OFAC has designated 3 people and 4 companies connected to Hizballah as Specially Designated Global Terrorists (SDGTs) on its list of Specially Designated Nationals, pursuant to Executive Order 13224. Listed people and entities have all of their assets within US jurisdiction frozen, and US persons are generally forbidden from doing business with them.

The new listings are:

  1. Adham Tabaja
  2. Kassem Hejeij
  3. Husayn Ali Faour
  1. Al-Inmaa Group for Tourism Works
  2. Al-Inmaa Engineering and Contracting
  3. Al-Inmaa for Entertainment and Leisure Projects
  4. Car Care Center

Mr Tabaja is said to maintain direct ties to senior Hizballah organisational elements, and his company Al-Inmaa Group for Tourism Works and its subsidiaries have been used as an investment mechanism for Hizballah. More recently, its Iraqi branches have been used to obtain oil and construction projects in Iraq, providing both financial support and organisational infrastructure to Hizballah.

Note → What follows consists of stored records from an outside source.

/-! ## Stream Sentinel (R189 to R211) and the Verdict Port (R330) -/

/-- A loaded model (R197): its declaration, its object's digest and the KiB of the model region where its copy starts. -/
structure StnModel where
  decl : ModelDecl
  digest : BitVec 512
  at_ : Nat
  deriving DecidableEq, Repr

/-- A channel: its table entry (R192, empty while not configured) and its tracker and verdict state (R199). -/
structure Chan where
  entry : List Byte := []
  enabled : Bool := false
  verdict : Nat := 0
  est : W32 := 0
  n : Nat := 0
  above : Nat := 0
  below : Nat := 0
  tripN : Nat := 0
  invalidRun : Nat := 0
  gaps : Nat := 0
  overruns : Nat := 0
  stateErrs : Nat := 0
  lastSeq : Nat := 0
  score : W32 := 0
  /-- no window processed since ENABLE or RESET (R195) -/
  first : Bool := true
  /-- GAP and STATE_ERR for the next record -/
  marks : BitVec 8 := 0
  /-- uptime of the instant from which STALE_US runs (R201) -/
  since : Nat := 0
  deriving DecidableEq, Repr

/-- A window accepted and not yet processed (R194 to R196). -/
structure StnWin where
  chan : Nat
  s : Nat
  at_ : Nat
  /-- its host read has completed; `run` and `valid` are then known, and `readErr` says that the read failed -/
  fetched : Bool := false
  run : Bool := false
  valid : Bool := false
  readErr : Bool := false
  slot : Nat := 0
  /-- it is on the tile -/
  started : Bool := false
  /-- DISABLE or RESET reached it on the tile: its result is discarded (R202) -/
  dead : Bool := false
  deriving DecidableEq, Repr

/-- A verdict record (Table 4 of Stream Sentinel). -/
structure VRec where
  chan : Nat
  seq : Nat
  verdict : Nat
  prev : Nat
  score : W32
  est : W32
  flags : BitVec 8
  /-- uptime of the doorbell of the window it reports, none without a window -/
  at_ : Option Nat := none
  deriving DecidableEq, Repr

/-- A digest block of a channel's results (R337): entries in ascending s. -/
structure DigBlock where
  block : Nat
  entries : List (Nat × Bool × W32) := []
  skip : Bool := false
  deriving DecidableEq, Repr

/-- The SENT descriptor that runs, with the channels whose running window it waits for (R202, R209, R210). -/
structure SentOp where
  ring : Nat
  seq : Nat
  op : Nat
  waits : List Nat
  deriving DecidableEq, Repr

/-- The Sentinel front end beside its registers. -/
structure Stn where
  chans : Tab Chan := []
  models : Tab StnModel := []
  /-- windows in the order of their doorbells -/
  windows : List StnWin := []
  /-- queued verdict records, oldest first (R204) -/
  records : List VRec := []
  op : Option SentOp := none
  /-- per channel: the digest block under way, and the number of the last block settled (R337) -/
  open_ : Tab DigBlock := []
  settled : Tab Nat := []
  /-- blocks closed here and not compared, and the partner's digests not compared, by 2^18 · channel + block: SKIP,
  digest and, for the partner's, the uptime of its arrival -/
  closed : Tab (Bool × W64) := []
  theirs : Tab (Bool × W64 × Nat) := []
  /-- uptime of the last digest mismatch -/
  mismatchAt : Option Nat := none
  deriving DecidableEq, Repr

/-- The Verdict Port beside its registers (R330, R335). -/
structure Vrd where
  /-- the CLAIM frame that opens a new claim is due -/
  claimDue : Bool := false
  /-- channels whose RESYNC frame is due -/
  resync : List Nat := []
  /-- FRAME_NO of the next frame -/
  frameNo : Nat := 0
  /-- uptime at which the last frame started -/
  lastAt : Option Nat := none
  /-- a SOLO module's frames are stopped after a PCIe link loss (R335) -/
  silent : Bool := false
  /-- uptime of the reference of OLP_SWITCH_LAST.GAP, until the first frame at the new claim (Table 12) -/
  gapFrom : Option Nat := none
  /-- the port is open: step 7 of the start sequence has taken a role (R346) -/
  open_ : Bool := false
  deriving DecidableEq, Repr

/-- A cabinet verdict merge with its two receivers (R331). -/
structure Merge where
  /-- the held claim H -/
  held : Nat := 0
  /-- the followed input, 0 or 1 -/
  followed : Option Nat := none
  /-- the last accepted (SEQ, VERDICT) of each channel at the held claim -/
  kept : Tab (Nat × Nat) := []
  /-- the output lines, and the line pins of the two inputs -/
  lines : BitVec 8 := 0
  pins0 : BitVec 8 := 0
  pins1 : BitVec 8 := 0
  /-- the merge asserts STALE towards the plant -/
  stale : Bool := false
  /-- frames discarded by the checks, and those counted as STALE_CLAIM -/
  bad : Nat := 0
  staleClaims : Nat := 0
  /-- uptime at which the last frame was accepted -/
  lastAt : Nat := 0
  deriving DecidableEq, Repr

/-- Why a module leaves service (R335): the pin of its tray latch, an orderly shut-down, a PCIe link loss, UE_FAILOVER, or
the restart of a FW_ACTIVATE. -/
inductive LeaveFor where
  | latch | shutdown | pcie | ue | restart
  deriving DecidableEq, Repr

/-- A scrub of the Sentinel context that waits for TAKEOVER or the 500 µs of R335: whether its work completes with records,
and the CTX_SCRUB descriptor that waits for it. -/
structure HeldScrub where
  ctx : Nat
  record : Bool
  work : Option (Nat × Nat)
  deriving DecidableEq, Repr

/-- A planned handover under way on the module that gives up ACTIVE (R333). -/
structure Swap where
  cause : Nat
  /-- the ROLE_SWAP descriptor (ring, seq) that started it -/
  work : Option (Nat × Nat)
  /-- uptime of SWAP_REQ; none while gated work runs -/
  at_ : Option Nat
  deriving DecidableEq, Repr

Mr Hejeij is a Lebanese businessman who is said to support Mr Tabaja and his affiliated companies in Iraq, in addition to opening bank accounts for Hizballah in Lebanon and providing credit to Hizballah procurement companies, and Mr Faour is a member of Hizballah’s overseas terrorist group “Islamic Jihad” who has also managed Lebanon based Car Care Center, a front company used to supply Hizballah’s vehicle needs. Further, he has worked with Mr Tabaja to secure oil and construction projects for Al-Inmaa.

In its press release, the US Treasury highlights Hizballah’s “continued exploitation of the legitimate commercial sector for financial, organisational, and material support –from vehicles to investment and construction services- which enable the group to carry out acts of terrorism”, and Acting Under Secretary for Terrorism and Financial Intelligence Adam Szubin reiterates that “The United States will pursue any individual or company that supports Hizballah’s activities”.

We blogged previously about US Treasury sanctions against an African Hizballah support network here.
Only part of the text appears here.